/-- The fields after `modUart`. -/
@[simp] theorem State.modUart_fields (f : Uart → Uart) :
    (s.modUart f).regs = s.regs ∧ (s.modUart f).inForce = s.inForce ∧ (s.modUart f).snap = s.snap ∧
    (s.modUart f).sram = s.sram ∧ (s.modUart f).recRam = s.recRam ∧ (s.modUart f).mram = s.mram ∧
    (s.modUart f).mramFlip = s.mramFlip ∧ (s.modUart f).lines = s.lines ∧ (s.modUart f).radio = s.radio ∧
    (s.modUart f).crypto = s.crypto ∧ (s.modUart f).keys = s.keys ∧ (s.modUart f).pke = s.pke ∧
    (s.modUart f).trng = s.trng ∧ (s.modUart f).access = s.access ∧ (s.modUart f).cores = s.cores ∧
    (s.modUart f).nvm = s.nvm ∧ (s.modUart f).sys = s.sys ∧ (s.modUart f).plinth = s.plinth ∧
    (s.modUart f).timers = s.timers ∧ (s.modUart f).uart = f s.uart ∧ (s.modUart f).mbox = s.mbox ∧
    (s.modUart f).adsin = s.adsin ∧ (s.modUart f).fabric = s.fabric ∧ (s.modUart f).assay = s.assay ∧
    (s.modUart f).update = s.update ∧ (s.modUart f).dbg = s.dbg ∧ (s.modUart f).hft = s.hft ∧ (s.modUart f).free = s.free ∧
    (s.modUart f).seen = s.seen ∧ (s.modUart f).pending = s.pending ∧ (∀ r, (s.modUart f).reg r = s.reg r) ∧
    (∀ y, (s.modUart f).fld y = s.fld y) ∧ (∀ y, (s.modUart f).flag y = s.flag y) ∧ (∀ r, (s.modUart f).eff r = s.eff r) ∧
    (∀ d, (s.modUart f).rfe d = s.rfe d) ∧ (∀ m, (s.modUart f).lane m = s.lane m) ∧
    (∀ m, (s.modUart f).frame? m = s.frame? m) :=
  by repeat' apply And.intro
     all_goals first | rfl | (intro _; rfl) | (intro d; cases d <;> rfl)

/-- The fields after `modAdsin`. -/
@[simp] theorem State.modAdsin_fields (f : Adsin → Adsin) :
    (s.modAdsin f).regs = s.regs ∧ (s.modAdsin f).inForce = s.inForce ∧ (s.modAdsin f).snap = s.snap ∧
    (s.modAdsin f).sram = s.sram ∧ (s.modAdsin f).recRam = s.recRam ∧ (s.modAdsin f).mram = s.mram ∧
    (s.modAdsin f).mramFlip = s.mramFlip ∧ (s.modAdsin f).lines = s.lines ∧ (s.modAdsin f).radio = s.radio ∧
    (s.modAdsin f).crypto = s.crypto ∧ (s.modAdsin f).keys = s.keys ∧ (s.modAdsin f).pke = s.pke ∧
    (s.modAdsin f).trng = s.trng ∧ (s.modAdsin f).access = s.access ∧ (s.modAdsin f).cores = s.cores ∧
    (s.modAdsin f).nvm = s.nvm ∧ (s.modAdsin f).sys = s.sys ∧ (s.modAdsin f).plinth = s.plinth ∧
    (s.modAdsin f).timers = s.timers ∧ (s.modAdsin f).uart = s.uart ∧ (s.modAdsin f).mbox = s.mbox ∧
    (s.modAdsin f).adsin = f s.adsin ∧ (s.modAdsin f).fabric = s.fabric ∧ (s.modAdsin f).assay = s.assay ∧
    (s.modAdsin f).update = s.update ∧ (s.modAdsin f).dbg = s.dbg ∧ (s.modAdsin f).hft = s.hft ∧
    (s.modAdsin f).free = s.free ∧ (s.modAdsin f).seen = s.seen ∧ (s.modAdsin f).pending = s.pending ∧
    (∀ r, (s.modAdsin f).reg r = s.reg r) ∧ (∀ y, (s.modAdsin f).fld y = s.fld y) ∧
    (∀ y, (s.modAdsin f).flag y = s.flag y) ∧ (∀ r, (s.modAdsin f).eff r = s.eff r) ∧
    (∀ d, (s.modAdsin f).rfe d = s.rfe d) ∧ (∀ m, (s.modAdsin f).lane m = s.lane m) ∧
    (∀ m, (s.modAdsin f).frame? m = s.frame? m) :=
  by repeat' apply And.intro
     all_goals first | rfl | (intro _; rfl) | (intro d; cases d <;> rfl)

/-- The fields after `modChan`. -/
@[simp] theorem State.modChan_fields (k : Fin 6) (f : Channel → Channel) :
    (s.modChan k f).regs = s.regs ∧ (s.modChan k f).inForce = s.inForce ∧ (s.modChan k f).snap = s.snap ∧
    (s.modChan k f).sram = s.sram ∧ (s.modChan k f).recRam = s.recRam ∧ (s.modChan k f).mram = s.mram ∧
    (s.modChan k f).mramFlip = s.mramFlip ∧ (s.modChan k f).lines = s.lines ∧ (s.modChan k f).radio = s.radio ∧
    (s.modChan k f).crypto = s.crypto ∧ (s.modChan k f).keys = s.keys ∧ (s.modChan k f).pke = s.pke ∧
    (s.modChan k f).trng = s.trng ∧ (s.modChan k f).access = s.access ∧ (s.modChan k f).cores = s.cores ∧
    (s.modChan k f).nvm = s.nvm ∧ (s.modChan k f).sys = s.sys ∧ (s.modChan k f).plinth = s.plinth ∧
    (s.modChan k f).timers = s.timers ∧ (s.modChan k f).uart = s.uart ∧ (s.modChan k f).mbox = s.mbox ∧
    (s.modChan k f).adsin = { s.adsin with chans := s.adsin.chans.set k (f s.adsin.chans[k]) } ∧
    (s.modChan k f).fabric = s.fabric ∧ (s.modChan k f).assay = s.assay ∧ (s.modChan k f).update = s.update ∧
    (s.modChan k f).dbg = s.dbg ∧ (s.modChan k f).hft = s.hft ∧ (s.modChan k f).free = s.free ∧
    (s.modChan k f).seen = s.seen ∧ (s.modChan k f).pending = s.pending ∧ (∀ r, (s.modChan k f).reg r = s.reg r) ∧
    (∀ y, (s.modChan k f).fld y = s.fld y) ∧ (∀ y, (s.modChan k f).flag y = s.flag y) ∧
    (∀ r, (s.modChan k f).eff r = s.eff r) ∧ (∀ d, (s.modChan k f).rfe d = s.rfe d) ∧
    (∀ m, (s.modChan k f).lane m = s.lane m) ∧ (∀ m, (s.modChan k f).frame? m = s.frame? m) :=
  by repeat' apply And.intro
     all_goals first | rfl | (intro _; rfl) | (intro d; cases d <;> rfl)
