-- ==== Sys2Proof/Laws/Radio.lean ====
section
/-! SUPPORT. What the operations of the radio can do: a gain marker reaches lanes and frames alone; a gain change besides moves the
gain index. -/
namespace Sys2Proof.Machine

/-- One state follows another with lanes and frames changed at most. -/
def OnlyLanes (s t : State) : Prop := ∃ l f, t = { s with radio := { s.radio with lanes := l, frames := f } }

/-- Nothing changed. -/
theorem OnlyLanes.refl (s : State) : OnlyLanes s s := ⟨s.radio.lanes, s.radio.frames, rfl⟩

/-- One change after another. -/
theorem OnlyLanes.trans {s t u : State} (h : OnlyLanes s t) (k : OnlyLanes t u) : OnlyLanes s u := by
  obtain ⟨_, _, rfl⟩ := h
  obtain ⟨l, f, rfl⟩ := k
  exact ⟨l, f, rfl⟩

/-- A lane changed. -/
theorem onlyLanes_modLane (s : State) (n : Nat) (f : Lane → Lane) : OnlyLanes s (s.modLane n f) := ⟨_, _, rfl⟩

/-- A frame changed. -/
theorem onlyLanes_modFrame (s : State) (n : Nat) (f : Frame → Frame) : OnlyLanes s (s.modFrame n f) := ⟨_, _, rfl⟩

/-- A marker at a lane. -/
theorem onlyLanes_laneMarker (s : State) (n : Nat) (c : Int) : OnlyLanes s (s.laneMarker n c) := by
  unfold State.laneMarker
  dsimp only
  split
  · exact .refl s
  · split
    · exact onlyLanes_modLane s n _
    · split
      · exact onlyLanes_modLane s n _
      · split <;> split
        · exact (onlyLanes_modLane s n _).trans (onlyLanes_modLane _ n _)
        · exact ((onlyLanes_modLane s n _).trans (onlyLanes_modFrame _ _ _)).trans (onlyLanes_modLane _ n _)
        · exact onlyLanes_modLane s n _
        · exact (onlyLanes_modLane s n _).trans (onlyLanes_modFrame _ _ _)

/-- A marker at every lane of a band. -/
theorem onlyLanes_markBand (s : State) (b : Band) (c : Int) : OnlyLanes s (s.markBand b c) := by
  have h : ∀ (l : List Nat) (s : State), OnlyLanes s (forEach l s (fun s n => if s.laneBand n = b then s.laneMarker n (-c) else s)) := by
    intro l
    unfold forEach
    induction l with
    | nil => exact fun s => .refl s
    | cons x l ih =>
      intro s
      rw [List.foldl_cons]
      split
      · exact (onlyLanes_laneMarker s x (-c)).trans (ih _)
      · exact ih s
  exact h _ s

/-- What a gain change does: the index moves, and the radio's lanes, frames and statistics follow; the same index changes nothing. -/
theorem State.setGain_parts (s : State) (b : Band) (i : Nat) :
    (s.setGain b i = s ∧ i = s.fld (F.RFE_GAIN_GAIN_IDX b)) ∨
      ∃ r, s.setGain b i = { s.setFld (F.RFE_GAIN_GAIN_IDX b) i with radio := r } := by
  unfold State.setGain
  dsimp only
  split
  · exact .inl ⟨rfl, by assumption⟩
  · obtain ⟨l, f, h⟩ := onlyLanes_markBand ((s.setFld (F.RFE_GAIN_GAIN_IDX b) i).modRfe b (fun r => { r with gainMoved := true })) b
      (gainAt b i - gainAt b (s.fld (F.RFE_GAIN_GAIN_IDX b)))
    exact .inr ⟨_, h⟩

/-- A gain change leaves every register but RFE_GAIN. -/
theorem State.reg_setGain (s : State) (b : Band) (i a : Nat) (h : a ≠ A.RFE_GAIN b) : (s.setGain b i).reg a = s.reg a := by
  obtain ⟨h1, _⟩ | ⟨r, h1⟩ := s.setGain_parts b i
  · rw [h1]
  · rw [h1]
    exact s.reg_setFld_other i h

end Sys2Proof.Machine
end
··········
Only the lines from the beginning of the data above through the line containing "(s.modAdsin f).trng = s.trng" should be repeated, exactly as they appear.

/-- The fields after `modUart`. -/
@[simp] theorem State.modUart_fields (f : Uart → Uart) :
    (s.modUart f).regs = s.regs ∧ (s.modUart f).inForce = s.inForce ∧ (s.modUart f).snap = s.snap ∧
    (s.modUart f).sram = s.sram ∧ (s.modUart f).recRam = s.recRam ∧ (s.modUart f).mram = s.mram ∧
    (s.modUart f).mramFlip = s.mramFlip ∧ (s.modUart f).lines = s.lines ∧ (s.modUart f).radio = s.radio ∧
    (s.modUart f).crypto = s.crypto ∧ (s.modUart f).keys = s.keys ∧ (s.modUart f).pke = s.pke ∧
    (s.modUart f).trng = s.trng ∧ (s.modUart f).access = s.access ∧ (s.modUart f).cores = s.cores ∧
    (s.modUart f).nvm = s.nvm ∧ (s.modUart f).sys = s.sys ∧ (s.modUart f).plinth = s.plinth ∧
    (s.modUart f).timers = s.timers ∧ (s.modUart f).uart = f s.uart ∧ (s.modUart f).mbox = s.mbox ∧
    (s.modUart f).adsin = s.adsin ∧ (s.modUart f).fabric = s.fabric ∧ (s.modUart f).assay = s.assay ∧
    (s.modUart f).update = s.update ∧ (s.modUart f).dbg = s.dbg ∧ (s.modUart f).hft = s.hft ∧ (s.modUart f).free = s.free ∧
    (s.modUart f).seen = s.seen ∧ (s.modUart f).pending = s.pending ∧ (∀ r, (s.modUart f).reg r = s.reg r) ∧
    (∀ y, (s.modUart f).fld y = s.fld y) ∧ (∀ y, (s.modUart f).flag y = s.flag y) ∧ (∀ r, (s.modUart f).eff r = s.eff r) ∧
    (∀ d, (s.modUart f).rfe d = s.rfe d) ∧ (∀ m, (s.modUart f).lane m = s.lane m) ∧
    (∀ m, (s.modUart f).frame? m = s.frame? m) :=
  by repeat' apply And.intro
     all_goals first | rfl | (intro _; rfl) | (intro d; cases d <;> rfl)

/-- The fields after `modAdsin`. -/
@[simp] theorem State.modAdsin_fields (f : Adsin → Adsin) :
    (s.modAdsin f).regs = s.regs ∧ (s.modAdsin f).inForce = s.inForce ∧ (s.modAdsin f).snap = s.snap ∧
    (s.modAdsin f).sram = s.sram ∧ (s.modAdsin f).recRam = s.recRam ∧ (s.modAdsin f).mram = s.mram ∧
    (s.modAdsin f).mramFlip = s.mramFlip ∧ (s.modAdsin f).lines = s.lines ∧ (s.modAdsin f).radio = s.radio ∧
    (s.modAdsin f).crypto = s.crypto ∧ (s.modAdsin f).keys = s.keys ∧ (s.modAdsin f).pke = s.pke ∧
    (s.modAdsin f).trng = s.trng ∧ (s.modAdsin f).access = s.access ∧ (s.modAdsin f).cores = s.cores ∧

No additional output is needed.